theorem weigherStep_gathering (s : State) (k : Nat) (x : Weigher) (a : WAcc) :
    (weigherStep s k x a).obs = x.obs ∧ (weigherStep s k x a).acc.cnt = a.cnt ∧ (weigherStep s k x a).acc.amax = a.amax := by
  have hnext : (if a.cnt = 0 then { a with fmt := x.acc.fmt } else a).cnt = a.cnt ∧
      (if a.cnt = 0 then { a with fmt := x.acc.fmt } else a).amax = a.amax := by
    split <;> exact ⟨rfl, rfl⟩
  unfold weigherStep
  dsimp only
  split <;> exact ⟨rfl, hnext⟩

/-! The retirement of WGH.STEP. -/

theorem signedOf_range (v : Nat) : -128 ≤ signedOf 8 v ∧ signedOf 8 v ≤ 127 := by
  unfold signedOf
  have := (BitVec.ofNat 8 v).le_toInt; have := (BitVec.ofNat 8 v).toInt_lt
  omega

theorem toInt_ofInt_byte {x : Int} (h : -128 ≤ x ∧ x ≤ 127) : (BitVec.ofInt 8 x).toInt = x := by
  rw [BitVec.toInt_ofInt]
  exact Int.bmod_eq_of_le (by omega) (by omega)

theorem lossStep_spec (s : State) (w : Wgh) :
    (lsDyn s = false → (lossStep s w).l = lsInit s ∧ (lossStep s w).good = w.good ∧ (lossStep s w).lsdown = w.lsdown ∧
      (lossStep s w).notoken = w.notoken) ∧
    (lsDyn s = true → w.stepTok = false → (lossStep s w).l = w.l ∧ (lossStep s w).good = w.good ∧ (lossStep s w).notoken = true) ∧
    (lsDyn s = true → w.stepTok = true → w.stepTokNf = true →
      (lossStep s w).l.toInt = max (w.l.toInt - 1) (lsMin s) ∧ (lossStep s w).good = 0 ∧ (lossStep s w).lsdown = true) ∧
    (lsDyn s = true → w.stepTok = true → w.stepTokNf = false →
      ((w.good + 1).toNat = lsGrow s → (lossStep s w).l.toInt = min (w.l.toInt + 1) (lsMax s) ∧ (lossStep s w).good = 0) ∧
      ((w.good + 1).toNat ≠ lsGrow s → (lossStep s w).l = w.l ∧ (lossStep s w).good = w.good + 1)) := by
  have hl := w.l.le_toInt; have hu := w.l.toInt_lt
  have hmin : -128 ≤ lsMin s ∧ lsMin s ≤ 127 := signedOf_range _
  have hmax : -128 ≤ lsMax s ∧ lsMax s ≤ 127 := signedOf_range _
  unfold lossStep
  refine ⟨fun hd => by simp [hd], fun hd ht => by simp [hd, ht], fun hd ht hn => ?_, fun hd ht hn => ⟨fun hg => ?_, fun hg => ?_⟩⟩
  · simp [hd, ht, hn, toInt_ofInt_byte (x := max (w.l.toInt - 1) (lsMin s)) (by omega)]
  · simp only [hd, ht, hn, Bool.not_true, Bool.false_eq_true, if_false, if_pos hg]
    exact ⟨toInt_ofInt_byte (by omega), trivial⟩
  · simp only [hd, ht, hn, Bool.not_true, Bool.false_eq_true, if_false, if_neg hg, and_self]

theorem wghStepDone_weigher (s : State) {k : Nat} (hk : k < 16) :
    tabGet ({} : Weigher) (wghStepDone s).wgh.w k =
      if wghEn s k then weigherStep s k (tabGet {} s.wgh.w k) (tabGet {} s.wgh.acc2 k) else tabGet {} s.wgh.w k := by
  change tabGet ({} : Weigher) ((List.range 16).foldl (fun t k =>
    if wghEn s k then tabMod {} t k (fun x => weigherStep s k x (tabGet {} s.wgh.acc2 k)) else t) s.wgh.w) k = _
  refine foldl_view_at (fun t => tabGet ({} : Weigher) t k)
    (fun y => if wghEn s k then weigherStep s k y (tabGet {} s.wgh.acc2 k) else y) (fun t j hj => ?_) (fun t => ?_)
    (List.mem_range.mpr hk) List.nodup_range _
  · split
    · rw [tabGet_mod, if_neg (Ne.symm hj)]
    · rfl
  · split
    · rw [tabGet_mod, if_pos rfl]
    · rfl

/-- What STEP keeps of a weigher. -/
def copyOf (y : Weigher) : WCopy := { hist := y.hist, fill := y.fill, s := y.s }

theorem wghStepDone_copy (s : State) {k : Nat} (hk : k < 16) :
    tabGet ({} : WCopy) (wghStepDone s).wgh.copy k = copyOf (tabGet ({} : Weigher) s.wgh.w k) := by
  change tabGet ({} : WCopy) ((List.range 16).foldl (fun t k => tabSet {} t k (copyOf (tabGet ({} : Weigher) s.wgh.w k))) []) k = _
  refine foldl_view_at (fun t => tabGet ({} : WCopy) t k) (fun _ => copyOf (tabGet ({} : Weigher) s.wgh.w k)) (fun t j hj => ?_) (fun t => ?_)
    (List.mem_range.mpr hk) List.nodup_range _
  · exact (tabGet_set ..).trans (if_neg (Ne.symm hj))
  · exact (tabGet_set ..).trans (if_pos rfl)

section Congr
variable {s t : State} (hm : t.man = s.man)
include hm

theorem wghEntry_congr (k : Nat) : wghEntry t k = wghEntry s k := cfg_congr hm ..

theorem wghEn_congr (k : Nat) : wghEn t k = wghEn s k := by
  unfold wghEn
  rw [wghEntry_congr hm]

theorem scaleFrom_congr (k fmt : Nat) (h : Word) (keep : Byte) : scaleFrom t k fmt h keep = scaleFrom s k fmt h keep := by
  unfold scaleFrom wghMargin
  rw [wghEntry_congr hm]

theorem weigherStep_congr (k : Nat) (x : Weigher) (a : WAcc) : weigherStep t k x a = weigherStep s k x a := by
  have hdepth : wghDepth t k = wghDepth s k := by rw [wghDepth, wghEntry_congr hm]; rfl
  simp only [weigherStep, hdepth, scaleFrom_congr hm]

theorem lossStep_congr (w : Wgh) : lossStep t w = lossStep s w := by
  unfold lossStep lsInit lsMin lsMax lsGrow
  rw [lsDyn_congr hm, cfgBits_congr hm, cfgBits_congr hm, cfgBits_congr hm, cfgBits_congr hm]

theorem wghStepDone_congr (hw : t.wgh = s.wgh) : (wghStepDone t).wgh = (wghStepDone s).wgh := by
  unfold wghStepDone State.modWgh
  simp only [hw, wghEn_congr hm, weigherStep_congr hm, lossStep_congr hm]

end Congr

/-- Where no WGH.STEP is in flight, signals keep the weighers. -/
theorem abandonStep_idle {s : State} (h : s.wgh.stepping = false) : abandonStep s = s := by
  rw [abandonStep, h]; rfl

theorem raise_wgh {s : State} (h : s.wgh.stepping = false) (code unit : Nat) (addr : Addr) (d : Nat) : (raise s code unit addr d).wgh = s.wgh := by
  unfold raise
  dsimp only
  split
  · rw [abandonStep_idle, facIdle_frame]
    · rfl
    · rw [facIdle_frame]; exact h
  · rfl

theorem signalAmt_wgh {s : State} (h : s.wgh.stepping = false) (src : BitVec 4) (o : Byte) (a cnt : Nat) : (signalAmt s src o a cnt).wgh = s.wgh := by
  cases ho : ((objOf s o).apply a).overflows with
  | false => rw [signalAmt_quiet s src o a cnt ho]; rfl
  | true =>
    have hw : (noteOverflow (reached s src o a cnt) src o).wgh = s.wgh := by rw [(noteOverflow_frame ..).1]; rfl
    rw [signalAmt_overflow s src o a cnt ho, raise_wgh (by rw [hw, h]), hw]

theorem signalMany_wgh {s : State} (h : s.wgh.stepping = false) (src : BitVec 4) (os : List Byte) : (signalMany s src os).wgh = s.wgh := by
  unfold signalMany
  generalize os.eraseDups = l
  induction l generalizing s with
  | nil => rfl
  | cons o l ih =>
    have hw := signalAmt_wgh h src o (os.count o) (os.count o)
    rw [List.foldl_cons, ih (by rw [hw, h]), hw]

theorem retire_wghStep {s : State} {n : Nat} {x : Infl} (hfn : x.ent.fn = 1) (hwr : x.wr = []) (hst : s.wgh.stepping = true) :
    (retire s eWGH n x).wgh = (wghStepDone s).wgh ∧ (retire s eWGH n x).jrnl.wstep = true := by
  have hland : landLast (withoutInfl s eWGH n) eWGH x =
      putLanes (x.units.foldl (fun u p => creditArr u 3 p.1 p.2) (withoutInfl s eWGH n)) x.lanes := by
    rw [landLast_eq (fun h => absurd h (by decide)), hwr]; rfl
  obtain ⟨u, hu, hman, hwgh⟩ : ∃ u, writeback (landLast (withoutInfl s eWGH n) eWGH x) x = u ∧ u.man = s.man ∧ u.wgh = s.wgh := by
    refine ⟨_, rfl, ?_, ?_⟩
    · rw [writeback_frame, hland, putLanes_frame, creditArrs_frame]; rfl
    · rw [writeback_frame, hland, putLanes_frame, creditArrs_frame]; rfl
  have heff : retireEffect u eWGH x = (wghStepDone u).modJrnl (fun j => { j with wstep := true }) := by
    rw [retireEffect, if_pos ⟨rfl, hfn⟩, if_pos (by rw [hwgh, hst])]
  rw [retire_eq, hu, retireProgress_frame, heff]
  constructor
  · rw [← wghStepDone_congr hman hwgh]
    exact signalMany_wgh rfl ..
  · rw [(signalMany_frame ..).jrnl]
    rfl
#####
ASSIGNED TASK: With the line that has "(retire s eWGH n x).wgh" as the first and the line that has "rw [landLast_eq (fun" as the last, repeat exactly that run of lines above and no more.

FINISHED EXERCISE:
    (retire s eWGH n x).wgh = (wghStepDone s).wgh ∧ (retire s eWGH n x).jrnl.wstep = true := by
  have hland : landLast (withoutInfl s eWGH n) eWGH x =
      putLanes (x.units.foldl (fun u p => creditArr u 3 p.1 p.2) (withoutInfl s eWGH n)) x.lanes := by
    rw [landLast_eq (fun h => absurd h (by decide)), hwr]; rfl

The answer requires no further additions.